Son günlerde akaryakıta gelen ÖTV zamları ve elektrik, doğal gaz, gıda maddelerine gelen zamlar nedeniyle halk büyük bir geçim sıkıntısı yaşıyor.
Peş peşe gelen zamlar alım gücünü günden güne düşürüyor. İnsanların çoğu artık mutfaklarında tencere kaynatmakta zorlanırken, çöpten yiyecek artığı, pazarlardan da pazar artığı toplamak zorunda kalıyor. Pazara markete gitmekte zorlanıyor.
Evlerde tencere kaynamamasının en büyük nedenlerinin başında işsizlik geliyor. Halkımız işsizlikten adeta kırılıyor. Coronavirüs salgınıyla birlikte geçim sıkıntısı, işsizlik, ekonomik kriz ülkemizin gündemine oturmuş durumda. Bu durumdan etkilenmeyen neredeyse hiçbir kesim yok.
Bu krizden en fazla etkilenenlerin başında esnaf, çiftçi, işçi ve emekliler geliyor.2020 yılında 99 bin 588 esnaf dükkanını, işyerini kapatmış durumda. İktidardan tatmin edici, ciddi destek bekleyen esnafa sadece kredi verilerek borçlarına borç eklendi. Borçlarını ödemekte zorlanan, ya da ödeyemeyen esnaf işyerini kapatmanın eşiğine geldi.
Çiftçinin durumu da esnaftan pek farklı değil. Çiftçi kuraklıkla uğraşmak bir yana, mazota, tohuma ve gübreye son bir yılda gelen yüzde 100’e yakın zamla maliyet artışıyla boğuşurken, borçları nedeniyle tarlası traktörü icraya düşmüş durumda. Girdilerin yüksekliği nedeniyle çiftçi ürettiği malını maliyetinin altında satmak zorunda kalıyor. Zaten üretmekte zorlanan çiftçi tüm bu olumsuzluklar karşısında üretimden soğumakta çareyi tarımı terk etmekte buluyor.

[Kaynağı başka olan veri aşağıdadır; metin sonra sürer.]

-- ==== Sys2Proof/Tests/Slice0.lean ====
section
/-! SUPPORT. Tests of the model: ill-formed commands, worked examples of the spec, and for every statement with hypotheses
states that meet them. -/

-- One test after the other: each waits for the kernel's check of the whole model, and waiting side by side costs memory.
set_option Elab.async false

namespace Sys2Proof.Tests

open Sys2Proof Sys2Proof.Machine

/-! ### Small states -/

/-- The next state of an outcome. -/
def nx (o : Host.Outcome State Fault Refusal) : State :=
  match o with
  | .next t => t
  | _ => State.reset

/-- The outcome is a next state. -/
def goesOn (o : Host.Outcome State Fault Refusal) : Bool :=
  match o with
  | .next _ => true
  | _ => false

theorem next_of_goesOn {o : Host.Outcome State Fault Refusal} (h : goesOn o = true) : ∃ t, o = .next t := by
  cases o with
  | next t => exact ⟨t, rfl⟩
  | _ => exact absurd h (by simp [goesOn])

/-- A note memory of 256 blocks: LOG 16 blocks, J, PA and PB 4 blocks each. -/
def header : Header := { capacity := 256, log := ⟨1, 16⟩, j := ⟨17, 4⟩, pa := ⟨21, 4⟩, pb := ⟨25, 4⟩ }

def timing : Timing := { programMax := 700, eraseMax := 400, suspendLatency := 20, resumeInterval := 100 }

def readyAt (a : Nat) : Region := { state := .ready, append := some a }

/-- The store READY over an erased memory. -/
def mounted : State := { State.reset with
  store := { Store.reset with
    state := .ready, header := some header, timing := some timing, log := readyAt 0, j := readyAt 16, pa := readyAt 16
    pb := readyAt 16 } }

/-- Both links UP with no key down, both positions SHADOW. -/
def linked : State := { mounted with
  links := ⟨{ KeyLink.reset with link := .up, lastReport := some 0, silenceFrom := some 0 },
    { KeyLink.reset with link := .up, lastReport := some 0, silenceFrom := some 0 }⟩
  floor := { Floor.reset with
    pos := ⟨{ PosRec.reset with state := .shadow }, { PosRec.reset with state := .shadow }⟩ } }

/-- A session OPEN with position A LIVE. -/
def inSession : State := { linked with
  script := { Transcript.reset with
    session := .opened, jobNumber := some 7, sessionNumber := some 1, epoch := some 0, startingPos := some .a }
  floor := { linked.floor with
    pos := ⟨{ PosRec.reset with state := .live }, { PosRec.reset with state := .shadow }⟩, state := .held } }

/-- A unit of the transcript. -/
def unit (n : Nat) (st : UnitState) : TUnit :=
  { number := n, kind := .word, state := st, pos := some .a, firstSeq := some 1, outline := [1], text := [0x61#8],
    join := false, paragraphStart := false, cls := .record, speaker := 0, timecode := 0, commitTime := some 0,
    snapshot := .reset, source := .j, suspect := false, unlogged := false, edited := false, globaled := false }

/-- Three COMMITTED units, with the lock on the first two. -/
def locked : State := { inSession with
  script := { inSession.script with
    units := [unit 1 .committed, unit 2 .committed, unit 3 .committed], nextNumber := 4
    lock := some { first := 1, last := 2, since := 0 } } }

def stroke (p : Pos) (k : Keys) : StrokeRec :=
  { pos := p, keys := k, openTime := 0, timecode := 0, seq := 1, damaged := false, held := false, unlogged := false }

def openStroke (k : Keys) (session : Bool) : OpenStroke :=
  { keys := k, openTime := 0, timecode := 0, damaged := false, held := false, inSession := session }

/-! ### Ill-formed commands (Syntax, WellFormed) -/

theorem test_payload_too_long : wellFormed (.setSetting 0 (List.replicate 1025 0)) = false := by decide +kernel
theorem test_payload_fits : wellFormed (.setSetting 0 (List.replicate 1024 0)) = true := by decide +kernel
theorem test_report_without_lead : wellFormed (.keyReport .a [0, 0, 0, 0]) = false := by decide +kernel
theorem test_report_with_lead_inside : wellFormed (.keyReport .a [0x80, 0x80, 0, 0]) = false := by decide +kernel
theorem test_report_empty : wellFormed (.keyReport .a []) = false := by decide +kernel
theorem test_lead_byte_is_a_lead : wellFormed (.leadByte .a 0x7F) = false := by decide +kernel
theorem test_memory_cells_rise : wellFormed (.memoryReady [(5, 1), (5, 2)]) = false := by decide +kernel
theorem test_memory_cells_in_memory : wellFormed (.memoryReady [(268435456, 1)]) = false := by decide +kernel
theorem test_good_program_leaves_nothing : wellFormed (.pageProgramEnd false [(5, 1)]) = false := by decide +kernel
theorem test_good_erase_leaves_nothing : wellFormed (.blockEraseEnd false [(5, 1)]) = false := by decide +kernel
theorem test_status_leaves_nothing : wellFormed (.suspendLatencyExpiry (.ended false [(5, 1)])) = false := by
  decide +kernel
theorem test_reply_too_long : wellFormed (.malformedReply .p1 [1, 2, 3, 4] false) = false := by decide +kernel
theorem test_reply_of_nothing : wellFormed (.malformedReply .p1 [] false) = false := by decide +kernel
theorem test_discard_of_nothing : wellFormed (.frameDiscarded []) = false := by decide +kernel
theorem test_known_kind_is_no_bad_kind : wellFormed (.badKind 0 0x01 []) = false := by decide +kernel
theorem test_bad_kind : wellFormed (.badKind 0 0x1C []) = true := by decide +kernel

/-! ### No row of the table gives bits (log entry 32) -/

theorem test_no_word_spells_a_command : decodeTableWord 8 0 = none := by decide +kernel
theorem test_no_word_changes_the_queue : (State.reset.withFetchWord 8 0).pending = [] := by decide +kernel

/-! ### More small states -/

def page (st : PageState) (n : Nat) : BufPage := { state := st, page := n, records := [List.replicate 16 7], since := 0 }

Çiftçi ve esnafımız bu zorluklarla uğraş verirken hayat pahalılığı yüzünden yaşam savaşı veren halkın durumu da bunlardan pek farklı değil. Kısıtlı imkanlarla çarşıya pazara çıkan halk pazar çantasını doldurmakta zorlanıyor. Bazı ürünlerde yüzde 100’ü aşan fiyat artışları vatandaşı canından bezdirmiş durumda. Zamlara tepki gösteren halk “Marketlerde fiyatları sürekli artan ürünlerin yanına yaklaşmak mümkün değil. Eskiden 50-100 liraya doldurduğumuz çantaları şimdi 300-400 liraya zor dolduruyoruz Paramızın hiç değeri kalmadı. Kilo ile değil gramla almak zorunda kalıyoruz. Artık pazara, marketlere gitmeye korkar olduk. Evlerimizde tencerelerimizi nasıl kaynatacağız diye kara kara düşünüyoruz” diye tepkilerini ortaya koyuyor.

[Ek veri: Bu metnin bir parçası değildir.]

-- ==== Sys2Proof/Machine/Ops.lean ====
section
/-! DEFINITION. The named operations over cores and registers: the s, p and d files, control registers, warnings, free
values, signals and the HLC, flags, tokens, the reply queue, and taking and returning from a trap. -/

namespace Sys2Proof.Machine

open Sys2Proof

/-! ### Cores -/

/-- What an unlisted core holds: the reset values. -/
def coreDefault : Nat → Core := fun _ => {}

/-- Core `c`. -/
def getCore (s : State) (c : Nat) : Core := SMap.get coreDefault s.cores c

/-- `s` with core `c` replaced. -/
def setCore (s : State) (c : Nat) (k : Core) : State := { s with cores := SMap.set coreDefault s.cores c k }

/-- `s` with core `c` changed by `f`. -/
def onCore (s : State) (c : Nat) (f : Core → Core) : State := setCore s c (f (getCore s c))

/-- `s` with every listed core changed by `f`, which leaves an unlisted one as it is. -/
def eachCore (s : State) (f : Nat → Core → Core) : State :=
  (s.cores.map fun e => e.1).foldl (fun s c => onCore s c (f c)) s

/-- Logical time is a count of 48 bits (R214). -/
abbrev timeLimit : Nat := 2 ^ 48

/-- Every logical time of the package, changed by `f` (R214, R215). -/
def mapTimes (f : Nat → Nat) (s : State) : State :=
  let s := (List.range 160).foldl (fun s c => onCore s c fun k => { k with ltime := f k.ltime }) s
  let link := fun (s : State) (l : Nat) =>
    let x := SMap.get (fun _ => ({} : HostLink)) s.hostLinks l
    { s with hostLinks := SMap.set (fun _ => {}) s.hostLinks l { x with ltime := f x.ltime } }
  let unit := fun (s : State) (n : Nat) =>
    { s with unitTimes := SMap.set (fun _ => 0) s.unitTimes n (f (SMap.get (fun _ => 0) s.unitTimes n)) }
  { (List.range 172).foldl unit ((List.range 2).foldl link s) with ltime := f s.ltime }

/-- Agents that have stood idle advance their times to `n` at least, as R214 leaves to the implementation. -/
def catchUp (n : Nat) (s : State) : State := mapTimes (fun t => max t n) s

/-- THE REBASE (R215): every logical time is lowered by one amount, none of them being below it. -/
def rebaseTimes (n : Nat) (s : State) : State := mapTimes (fun t => t - n) (catchUp n s)

/-- The next timestamp: the times are rebased first where a count would reach 2^48 (R215). -/
def nextStamp (s : State) : State :=
  let s := if timeLimit ≤ s.ltime + 1 then rebaseTimes s.ltime s else s
  { s with ltime := s.ltime + 1 }

/-- The timestamp of an event of core `c`: later than every earlier one, so that timestamps follow the order of events;
the core's logical time advances to it (R214). -/
def stampEvent (s : State) (c : Nat) : State :=
  let s := nextStamp s
  onCore s c fun k => { k with ltime := s.ltime }

/-- The timestamp of an event that a host link brings (R214). -/
def stampLink (s : State) (l : Nat) : State :=
  let s := nextStamp s
  let x := SMap.get (fun _ => ({} : HostLink)) s.hostLinks l
  { s with hostLinks := SMap.set (fun _ => {}) s.hostLinks l { x with ltime := s.ltime } }

/-- The time of a slice attention unit or of a base die's atomic unit advances to the event that it performs (R214). -/
def stampUnit (s : State) (n : Nat) : State :=
  { s with unitTimes := SMap.set (fun _ => 0) s.unitTimes n s.ltime }

/-- The core whose instruction is being performed. -/
def cc (s : State) : Core := getCore s s.cur

/-- `s` with the current core changed. -/
def onCur (s : State) (f : Core → Core) : State := onCore s s.cur f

Tüm bunlarla birlikte ülkemizde işsizlik oranları da her geçen gün artıyor. İşsizlik son yılların zirvesine çıkmış durumda. Resmi verilere göre işsiz sayısı bir yıl içinde bir milyona yakın bir artışla 4 milyon 650 bin kişiye ulaşmış durumda. İşsizliğe bağlı olarak sanayide de bir daralma söz konusu. Buna bağlı olarak üretim düşerken, yoksullukta da büyük artış yaşanıyor.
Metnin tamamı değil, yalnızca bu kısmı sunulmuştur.